Some of this 60s 'extremism' — like its cousins in the neighboring avant-garde worlds of music, visual art, & performance — collapses either (or both) the vertical & horizontal axis of meaning all the way to a vanishing point. As if only a full assault on meaning would suffice.  And, by doing so, works the same reduction or destruction on any language environment conducive to an underlying motive or paradigm — of reading.  

For an adventure like so-called Languge Writing, emerging in the 1970s, restless with the limits of the New American Poetry, this offers a crucial extra lineage to negotiate.  
Not as an incitement to go further, beyond meaning, beyond readable language altogether — since the 'zero degree' had already been surveyed.  But to take inspiration from these extreme (even desperate) radicalisms & yet to go forward to the heart of language, with its distictive modes of signifying & making sense.  

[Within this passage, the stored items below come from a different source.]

-- ==== Sys2Proof/Machine/Objects.lean ====
section
/-! DEFINITION. The object dictionary as the tables of the owning chapters give it: the key of every
object, its type, access code, level, range and default (R371–R375, R386–R389 and the tables they
index). Instance `n` of a block stands at base + n (R388); the key is index × 256 + subindex. -/
namespace Sys2Proof.Machine

/-! ### Keys, one per object name (R394) -/
namespace K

To explore — & to make strange — the (basic or generic) capacities of a language environment: this is what's 'at stake' in the methods of more openly shaping freer meaning (but meaning nonetheless) out of time & out of space — out of readable sequence, out of legibility, out of semantics, out of reference.  To be language-centered, in other words.  And, at a time of social urgency, with some chance of getting leverage (at the motivating level of reading) over the powers of discourse, of rhetoric, of ideology, of myth.

And by doing so, to bring back to the (reading) table, results less completely shut down on the horizontal & vertical axis:  less semantically opaque or empty, less static, less phobic.

Not for its redemption, but at least a recovery of the wide-open possibilities of language for the reader.

Once we go beyond a totalizing assault on the environmental basics of Language, we can work out methods to restructure that environment to support a different context, a different underlying motive:  a much more generous & open embrace of the reader 'in motion' — charged up & ready to go.   Si se puede.